§ **Task requirements**:
Every line in the data below from the one containing "decode defaultLaunch [0x68#8, 0x76#8]" down to the one containing "0x00123456#32) [] ∧", both included, must be retyped exactly; no other line is to appear.
══ Extracted material
-- ==== Sys2Proof/Certificates/Slice0/Obligations.lean ====
section
/-! DEFINITION. The statements for the provers. -/

open Sys2Proof Sys2Proof.Machine

/-! ### Encoding -/

/-- R94, R104: the decoder reads back every well-formed instruction that the launch admits. Rests
on GK9 for the rows graded damaged, lost or suspect (log 1, log 2). -/
def Obligations.DecodeEncodeRoundTrip : Prop :=
  ∀ (l : Launch) (i : Instr) (rest : List Byte), i.wf = true → l.admits i.grade = true →
    decode l (encode i ++ rest) = .ok i rest

/-- R94, R95, R104: bytes that decode are the encoding of what they decode to, but for the three
filler bytes of LDX. Rests on log 23. -/
def Obligations.DecodedBytesAreTheEncoding : Prop :=
  ∀ (l : Launch) (bs : List Byte) (i : Instr) (rest : List Byte), decode l bs = .ok i rest →
    bs = encode i ++ rest ∨
      ∃ a v x y z, i = .ldx a v ∧ bs = [0xF7#8, x, a, y, v, z] ++ rest

/-- R70, R79, R85, R96, R202: the decoder makes only well-formed instructions that the launch
admits. Rests on D19, U6, U7 (log 1, log 22). -/
def Obligations.DecodedIsWellFormedAndAdmitted : Prop :=
  ∀ (l : Launch) (bs : List Byte) (i : Instr) (rest : List Byte), decode l bs = .ok i rest →
    i.wf = true ∧ l.admits i.grade = true

/-- R71, R73: an instruction takes `len` bytes, 1 to 7 of them, and seven bytes always decide.
Rests on the longest form of R104. -/
def Obligations.DecodedLength : Prop :=
  (∀ (l : Launch) (bs : List Byte) (i : Instr) (rest : List Byte), decode l bs = .ok i rest →
    bs.length = i.len + rest.length ∧ 1 ≤ i.len ∧ i.len ≤ 7) ∧
  ∀ (l : Launch) (bs : List Byte), 7 ≤ bs.length → decode l bs ≠ .short

/-- Words written out from the spec's own examples and R104. Rests on the derived bytes of
95_test_vectors.md. -/
def Obligations.SpecWordsDecode : Prop :=
  decode defaultLaunch [0x68#8, 0x76#8] = .ok (.jr .t 0x76#8) [] ∧
  decode defaultLaunch [0xF3#8, 0x13#8, 0x41#8, 0x13#8, 0x34#8] = .ok (.ldar .long 4#3 0x1341#16) [] ∧
  decode defaultLaunch [0xD8#8, 0x65#8] = .ok (.incReg .word 5#3 (.short 0#3)) [] ∧
  decode defaultLaunch [0xDD#8, 0x44#8] = .ok (.mulReg .word 4#3 (.short 5#3)) [] ∧
  decode defaultLaunch [0xC7#8, 0xF0#8, 0x08#8, 0x05#8] = .ok (.mulImm .byte (.ext ⟨.xix, 0#2⟩) 5#8) [] ∧
  decode defaultLaunch [0xEE#8, 0x0C#8, 0xC0#8, 0xFF#8] = .ok (.link (.short 6#3) 0xFFC0#16) [] ∧
  decode defaultLaunch [0xDC#8, 0x3D#8, 0x06#8, 0x00#8] = .ok (.mdec2 6#16 (.short 4#3)) [] ∧
  decode defaultLaunch [0x85#8, 0x12#8] = .ok (.lddIxIy .byte) [] ∧
  decode defaultLaunch [0x44#8, 0x56#8, 0x34#8, 0x12#8, 0x00#8] =
    .ok (.ldCodeImm .long 4#3 0x00123456#32) [] ∧
  decode defaultLaunch [0xF7#8, 0xFF#8, 0x6A#8, 0x55#8, 0x17#8, 0xAA#8] = .ok (.ldx 0x6A#8 0x17#8) []

/-- R70: rows graded clean or recovered decode under every launch, damaged and lost ones with
`GK_ENCODINGS` only, the suspect one with an argument of its own whatever `GK_ENCODINGS` is, and
the launch defaults of R6 admit clean and recovered only; the bytes of a row that the launch does
not admit are rejected for that reason. Rests on D19 (log 1, log 2). -/
def Obligations.GradesGateDecoding : Prop :=
  (∀ (l : Launch) (i : Instr) (rest : List Byte), i.wf = true → l.admits i.grade = false →
    decode l (encode i ++ rest) = .reject .gradeRefused rest) ∧
  (∀ l : Launch, l.admits .clean = true ∧ l.admits .recovered = true ∧
    l.admits .damaged = l.gkEncodings ∧ l.admits .lost = l.gkEncodings ∧
    l.admits .suspect = l.suspectEncodings) ∧
  defaultLaunch.gkEncodings = false ∧ defaultLaunch.suspectEncodings = false

/-- R71, R72, R90, R96: a first byte that no row of R104 has is rejected, whatever follows. Rests
on GK7, by which R72 tells x6H and F8H to FFH apart, and R94, which the spec marks as derived (log
26, log 29). -/
def Obligations.UnusedFirstBytesRejected : Prop :=
  ∀ (l : Launch) (b : Byte) (rest : List Byte),
    ¬ (b ∈ [0x00#8, 0x05#8, 0x08#8, 0x0A#8, 0x0C#8, 0x17#8, 0x1A#8, 0x1B#8] ∨
      (0x20#8 ≤ b ∧ b ≤ 0x27#8) ∨ (0x30#8 ≤ b ∧ b ≤ 0x37#8) ∨ (0x40#8 ≤ b ∧ b ≤ 0x47#8) ∨
      (0x60#8 ≤ b ∧ b ≤ 0xBF#8) ∨ (0xC0#8 ≤ b ∧ b ≤ 0xF7#8 ∧ b.toNat % 16 ≠ 6)) →
    ∃ why, decode l (b :: rest) = .reject why rest

/-! ### Steps -/

/-- R57, R94, R211, R215: when the bytes at the pc, a device byte being a draw, are an admitted
instruction that the program did not write, a step is that instruction's meaning in the state
after the draws, and in the state itself when no byte is a device's. Rests on D13, D17, D22 (log
13, log 14, log 21). -/
def Obligations.StepRunsDecodedInstruction : Prop :=
  ∀ (s : State) (i : Instr) (bs : List Byte), s.halted = false → decode s.launch bs = .ok i [] →
    BytesAt s s.pc.toNat bs → Fetchable s s.pc.toNat bs.length → Unwritten s s.pc.toNat bs.length →
    step s = exec i { s with freeIndex := s.freeIndex + fetchDraws s bs.length s.pc.toNat } ∧
    ((∀ k < bs.length, s.isDevice (s.pc.toNat + k) = false) → step s = exec i s)

/-- R62: fetching a byte that the program wrote is refused, for an instruction and for undefined
bytes. Rests on D13 (log 14). -/
def Obligations.FetchOfWrittenByteRefused : Prop :=
  ∀ (s : State) (bs : List Byte) (k : Nat), s.halted = false →
    ((∃ i, decode s.launch bs = .ok i []) ∨ ∃ why, decode s.launch bs = .reject why []) →
    BytesAt s s.pc.toNat bs → Fetchable s s.pc.toNat bs.length →
    k < bs.length → s.pc.toNat + k ∈ s.written →
    step s = .refused (.fetchWritten s.pc)

/-- R212, R215: when the bytes at the pc end before the instruction does, at an address above
FFFFFFH or outside the admitted regions and the devices, the fetch is Stuck there. Rests on D4,
D22 (log 10, log 21). -/
def Obligations.FetchOutsideMemoryStops : Prop :=
  ∀ (s : State) (bs : List Byte), s.halted = false → decode s.launch bs = .short →
    BytesAt s s.pc.toNat bs → Fetchable s s.pc.toNat bs.length →
    (Config.addressSpace ≤ s.pc.toNat + bs.length ∨
      (s.isDevice (s.pc.toNat + bs.length) = false ∧
        s.isAdmitted (s.pc.toNat + bs.length) = false)) →
    step s = .fault (.stuck s.pc (s.pc.toNat + bs.length))

/-- R96, R211: bytes that are no admitted instruction are UndefinedInstruction, with the pc and
the bytes examined. Rests on log 21. -/
def Obligations.UndefinedBytesFault : Prop :=
  ∀ (s : State) (bs : List Byte) (why : DecodeError), s.halted = false →
    decode s.launch bs = .reject why [] → BytesAt s s.pc.toNat bs →
    Fetchable s s.pc.toNat bs.length → Unwritten s s.pc.toNat bs.length →
    step s = .fault (.undefinedInstruction s.pc why bs)

/-! ### Invariants and whole-machine rules -/

/-- Every step keeps memory, the written set and the control registers canonical and RFP<2> fixed
to 0. Rests on the canonical form, which is the model's own (log 5, log 14). -/
def Obligations.StepKeepsSound : Prop :=
  ∀ s t : State, Sound s → step s = .next t → Sound t

/-- The state after reset is sound, for every launch and every canonical memory. Rests on the
model's reset values (log 5, log 6, log 7). -/
def Obligations.ResetIsSound : Prop :=
  Sound State.reset ∧ ∀ (l : Launch) (m : Memory), m.wf = true → Sound (State.resetFrom l m)

/-- R213, R237: no step changes the launch arguments or the interrupt mask. Rests on D15 (log 19). -/
def Obligations.StepKeepsLaunchAndMask : Prop :=
  ∀ s t : State, step s = .next t → t.launch = s.launch ∧ t.iff = s.iff

/-- R29, R32, R33: RFP is moved by INCF and LDF only, a control register is written by LDC cr,r
only, and HALT alone halts. Rests on the operation lines of all pages taken together. -/
def Obligations.SystemStateWriters : Prop :=
  ∀ (i : Instr) (s t : State), exec i s = .next t →
    (t.rfp ≠ s.rfp → i = .incf ∨ ∃ n, i = .ldf n) ∧
    (t.cr ≠ s.cr → ∃ sz cr r, i = .ldcToCr sz cr r) ∧
    (t.halted ≠ s.halted → i = .halt)

/-- R31: an instruction writes no flag but those of its row in the table. Rests on R31, marked
derived, and GK18 (log 24). -/
def Obligations.OnlyTableFlagsChange : Prop :=
  ∀ (i : Instr) (s t : State), exec i s = .next t →
    ((flagsWritten i).s = false → t.flags.s = s.flags.s) ∧
    ((flagsWritten i).z = false → t.flags.z = s.flags.z) ∧
    ((flagsWritten i).h = false → t.flags.h = s.flags.h) ∧
    ((flagsWritten i).v = false → t.flags.v = s.flags.v) ∧
    ((flagsWritten i).n = false → t.flags.n = s.flags.n) ∧
    ((flagsWritten i).c = false → t.flags.c = s.flags.c)

/-- R52: an instruction that is not in the list of memory writers leaves every byte of memory as
it was. Rests on R52, marked derived. -/
def Obligations.OnlyListedInstructionsWriteMemory : Prop :=
  ∀ (i : Instr) (s t : State), writesMemory i = false → exec i s = .next t → SameMem s t

/-- R28: every instruction that completes, a taken jump too, has a `next` that fits in 24 bits;
one that is no jump ends there; NOP at FFFFFFH is refused. Rests on D4 (log 10). -/
def Obligations.NonJumpsFallThrough : Prop :=
  (∀ (i : Instr) (s t : State), exec i s = .next t →
    NextFits i s ∧ (isJump i = false → FallsThrough i s t)) ∧
  ∀ s : State, s.pc = 0xFFFFFF#24 → exec .nop s = .refused (.nextOutside s.pc)

/-- R212: the only fault of an instruction's meaning is Stuck, at an address outside the admitted
regions and the devices, with its own pc. R211 and R226 also give UninitialisedRead to any
instruction; that it never arises is the model's DESIGN CHOICE (log 8), which gives every register
a value. Rests on D22 (log 4) and on the model's choice of log 8. -/
def Obligations.InstructionFaultsAreStuck : Prop :=
  ∀ (i : Instr) (s : State) (e : Fault), exec i s = .fault e →
    ∃ a, e = .stuck s.pc a ∧ s.isDevice a = false ∧ s.isAdmitted a = false

/-! ### Memory accesses -/

/-- R53, R55: a read of what a store put there gives the value back, and each byte read alone is
the byte of the value that little-endian order puts there. Rests on D1, D2, D3 (log 11). -/
def Obligations.ReadAfterWrite : Prop :=
  ∀ (sz : Size) (a : Addr) (v : BitVec sz.bits) (s : State), Plain a sz.bytes s →
    ∃ t, writeMem sz a v s = .next t ∧ readMem sz a t = .next (v, t) ∧
      ∀ i < sz.bytes, readMem .byte (a + BitVec.ofNat 24 i) t = .next (v.extractLsb' (8 * i) 8, t)

/-- R212: a data access is Stuck at its first byte outside the admitted regions and the devices.
Rests on D22 (log 4). -/
def Obligations.UnadmittedAccessIsStuck : Prop :=
  ∀ (sz : Size) (a : Addr) (v : BitVec sz.bits) (s : State) (k : Nat), k < sz.bytes →
    Reachable a k s → s.isDevice (byteAddr a k) = false → s.isAdmitted (byteAddr a k) = false →
    readMem sz a s = .fault (.stuck s.pc (byteAddr a k)) ∧
    writeMem sz a v s = .fault (.stuck s.pc (byteAddr a k))

/-- R57, R62, R237: a read of a device byte completes and changes no state of the spec, and a
write to one changes nothing but the set of written addresses, which gains that byte. Rests on
D13, D17 (log 13, log 14). -/
def Obligations.DeviceAccess : Prop :=
  ∀ (a : Addr) (v : BitVec 8) (s : State), s.isDevice a.toNat = true →
    (∃ b t, readMem .byte a s = .next (b, t) ∧ SameRegs s t ∧ SameMem s t ∧ SameSystem s t ∧
      t.flags = s.flags ∧ t.pc = s.pc) ∧
    writeMem .byte a v s = .next { s with written := s.written.mark a.toNat }

/-! ### Registers and operands -/

/-- R20, R21, R22, R24, R38, R79: which bits of the state each register code names. Rests on GK2,
GK3, GK4 (log 29). -/
def Obligations.RegisterNames : Prop :=
  ∀ s : State,
    (∀ row ∈ [(0#3, (s.banks[s.curBank.val]).xwa), (1#3, (s.banks[s.curBank.val]).xbc),
        (2#3, (s.banks[s.curBank.val]).xde), (3#3, (s.banks[s.curBank.val]).xhl), (4#3, s.xix),
        (5#3, s.xiy), (6#3, s.xiz), (7#3, s.xsp)],
      readSlot .long (slotOf .long (.short row.1) s) s = row.2 ∧
      readSlot .word (slotOf .word (.short row.1) s) s = row.2.extractLsb' 0 16) ∧
    (∀ row ∈ [(0#3, (s.banks[s.curBank.val]).xwa, 8), (1#3, (s.banks[s.curBank.val]).xwa, 0),
        (2#3, (s.banks[s.curBank.val]).xbc, 8), (3#3, (s.banks[s.curBank.val]).xbc, 0),
        (4#3, (s.banks[s.curBank.val]).xde, 8), (5#3, (s.banks[s.curBank.val]).xde, 0),
        (6#3, (s.banks[s.curBank.val]).xhl, 8), (7#3, (s.banks[s.curBank.val]).xhl, 0)],
      readSlot .byte (slotOf .byte (.short row.1) s) s = row.2.1.extractLsb' row.2.2 8) ∧
    s.curBank.val = s.rfp.toNat % 4 ∧
    ∀ r : BankReg,
      ∀ row ∈ [(R32Sel.xix, s.xix), (.xiy, s.xiy), (.xiz, s.xiz), (.xsp, s.xsp),
        (.current r, (s.banks[s.curBank.val]).get r),
        (.previous r, (s.banks[(s.rfp.toNat + 3) % 4]'(Nat.mod_lt _ (by decide))).get r),
        (.bank 0 r, s.banks[0].get r), (.bank 1 r, s.banks[1].get r), (.bank 2 r, s.banks[2].get r),
        (.bank 3 r, s.banks[3].get r)],
      readSlot .long (slotOf .long (.ext ⟨row.1, 0#2⟩) s) s = row.2 ∧
      readSlot .word (slotOf .word (.ext ⟨row.1, 0#2⟩) s) s = row.2.extractLsb' 0 16 ∧
      readSlot .word (slotOf .word (.ext ⟨row.1, 2#2⟩) s) s = row.2.extractLsb' 16 16 ∧
      ∀ part : BitVec 2,
        readSlot .byte (slotOf .byte (.ext ⟨row.1, part⟩) s) s = row.2.extractLsb' (8 * part.toNat) 8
════
§ **The completed task**:
  decode defaultLaunch [0x68#8, 0x76#8] = .ok (.jr .t 0x76#8) [] ∧
  decode defaultLaunch [0xF3#8, 0x13#8, 0x41#8, 0x13#8, 0x34#8] = .ok (.ldar .long 4#3 0x1341#16) [] ∧
  decode defaultLaunch [0xD8#8, 0x65#8] = .ok (.incReg .word 5#3 (.short 0#3)) [] ∧
  decode defaultLaunch [0xDD#8, 0x44#8] = .ok (.mulReg .word 4#3 (.short 5#3)) [] ∧
  decode defaultLaunch [0xC7#8, 0xF0#8, 0x08#8, 0x05#8] = .ok (.mulImm .byte (.ext ⟨.xix, 0#2⟩) 5#8) [] ∧
  decode defaultLaunch [0xEE#8, 0x0C#8, 0xC0#8, 0xFF#8] = .ok (.link (.short 6#3) 0xFFC0#16) [] ∧
  decode defaultLaunch [0xDC#8, 0x3D#8, 0x06#8, 0x00#8] = .ok (.mdec2 6#16 (.short 4#3)) [] ∧
  decode defaultLaunch [0x85#8, 0x12#8] = .ok (.lddIxIy .byte) [] ∧
  decode defaultLaunch [0x44#8, 0x56#8, 0x34#8, 0x12#8, 0x00#8] =
    .ok (.ldCodeImm .long 4#3 0x00123456#32) [] ∧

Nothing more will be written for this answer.